Developed a neural network model to detect explicit content in images. Works in real-time even on mobile devices without a GPU. Has multiple settings to change what is considered NSFW. Outperforms the NSFW detection model made by Yahoo.
The client is a major Android app developer. They specialize in utility and file recovery tools for the Android operating system. They were working on an app that helps users filter and hide explicit content on their devices in real-time, in order to protect children using smartphones or to prevent NSFW content from appearing on your phone in public.
The client wants to develop a model to detect explicit visual content on the user’s screen in real-time while running completely on-device with a wide variety of Android smartphones.
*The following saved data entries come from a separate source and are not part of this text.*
structure Pvw where
  unit          : UnitState
  listenCount   : Nat
  joinFrame     : Option FrameNo
  peerMark      : Bool
  echoMark      : Bool
  peerWaiver    : Bool
  presenceCount : Nat
  claimCount    : Nat
  rejoinHold    : Nat
  ownClaim      : Option FramedClaim
  version       : Byte
  /-- The service switches: true is ON. -/
  switches      : Vector Bool 5
  /-- The digest history, oldest first. -/
  digests       : List (FrameNo × BitVec 16)
  slots         : Vector PeerSlot 8
  counters      : PvwCounters
  deriving DecidableEq, Repr

/-! ### CPR and ASM (chapter 5) -/

structure ProductionCounters where
  produced  : Nat
  underruns : Nat
  deriving DecidableEq, Repr

structure Cpr where
  last          : Vector (Option FrameNo) 5
  alertLast     : Option FrameNo
  counters      : Vector ProductionCounters 5
  alertCounters : ProductionCounters
  deriving DecidableEq, Repr

/-- The contents of a contribution with a good body: the two void flags and the payload. -/
structure Contribution where
  audioVoid : Bool
  sideVoid  : Bool
  payload   : List Byte
  deriving DecidableEq, Repr

/-- An arrival at ASM (chapter 5.2): no content is a VOID hand-in. -/
structure Arrival where
  sender  : UnitId
  frame   : FrameNo
  service : ServiceId
  content : Option Contribution
  deriving DecidableEq, Repr

/-- The audio part or the side part of a FILLED entry: good or void, with its bytes (R89). -/
structure FiledPart where
  good  : Bool
  bytes : List Byte
  deriving DecidableEq, Repr

/-- The state of a store entry (R89). -/
inductive Filing where
  | empty
  | filled (sender : UnitId) (audio : FiledPart) (side : FiledPart)
  | void (sender : UnitId)
  deriving DecidableEq, Repr

structure StoreEntry where
  service   : ServiceId
  owner     : UnitId
  audioRate : Nat
  side      : Nat
  filing    : Filing
  deriving DecidableEq, Repr

/-- A frame slot (chapter 5.2). -/
inductive FrameSlot where
  | free
  | waiting (frame : FrameNo) (arrivals : List Arrival)
  | opened (frame : FrameNo) (layout : Layout) (entries : List StoreEntry)
  | sealed (frame : FrameNo) (directory : List Byte) (payloads : List (List Byte))
  deriving DecidableEq, Repr

structure HoldRecord where
  service  : ServiceId
  lastGood : Option (List Byte)
  count    : Nat
  deriving DecidableEq, Repr

structure SubstitutionRow where
  service : ServiceId
  repeats : Nat
  mutes   : Nat
  fills   : Nat
  deriving DecidableEq, Repr

structure AsmCounters where
  ignoredByState : Nat
  late           : Nat
  early          : Nat
  stray          : Nat
  size           : Nat
  voidFiled      : Nat
  duplicate      : Nat
  sealed         : Nat
  empty          : Nat
  impaired       : Nat
  deriving DecidableEq, Repr

structure Asm where
  slots      : Vector FrameSlot 16
  hold       : List HoldRecord
  /-- The substitution count table; rows of it in the order they were added. -/
  rows       : List SubstitutionRow
  /-- The one further row for all other services (R99); its service id is not used. -/
  otherRow   : SubstitutionRow
  counters   : AsmCounters
  deriving DecidableEq, Repr

/-! ### SIN (chapter 6) -/

/-- The feed packet kinds (R193). -/
inductive FeedKind where
  | audio
  | textSet
  | textClear
  | picBegin
  | picData
  | picEnd
  | picDelete
  | alertReq
  | alertClear
  | fill
  deriving DecidableEq, Repr

inductive PortState where
  | disabled
  | hunt
  | locked
  | lost
  deriving DecidableEq, Repr

/-- Counts kept by feed packet kind (R115), FILL apart. -/
structure KindCounts where
  audio      : Nat
  textSet    : Nat
  textClear  : Nat
  picBegin   : Nat
  picData    : Nat
  picEnd     : Nat
  picDelete  : Nat
  alertReq   : Nat
  alertClear : Nat
  fill       : Nat
  deriving DecidableEq, Repr

structure PortCounters where
  huntDiscards : Nat
  failed       : Nat
  syncLosses   : Nat
  losts        : Nat
  malformed    : Nat
  taken        : KindCounts
  standby      : KindCounts
  misplaced    : KindCounts
  fills        : Nat
  deriving DecidableEq, Repr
The client experimented with subscription-based solutions like Google SafeSearch Detection, Azure Content Moderator, and Amazon Rekognition Content Moderation, as well as several open-source solutions. Open-source solutions couldn’t achieve good accuracy and paid services ended up too expensive in the long run.
They reached out to BroutonLab to develop a custom model for the Android platform to filter explicit content in real-time. The fast inference is a very important feature of the model, especially due to users owning Android phones with vastly different hardware specifications. Also, it was important to achieve high accuracy and allow users to change settings in order to determine what content is considered NSFW.
The biggest problems of explicit content detection were:
A few pretrained models were available, but they were lacking in accuracy, size, or performance.
There were two open-source datasets, but both of them contained a lot of mislabeled data. After agreeing on what should be considered "explicit" with the client, a custom dataset was collected and annotated. The dataset was later expanded to further improve the accuracy of the model.
At first, the pretrained models were tested to measure their accuracy and performance. However, the results were not satisfactory. After that, a few small models, and a few large models were trained and tested on our custom dat aset. Large models were then quantized - the size and precision of floating-point parameters of the models were reduced to improve performance and decrease size at the slight cost of accuracy. Larger models were also pruned - model parts that have little effect on accuracy were removed.
The best model was selected and improved by tuning its hyperparameters and adding layers until a good balance of accuracy, model size, and performance was achieved. To further improve the accuracy of the model, the dataset was expanded.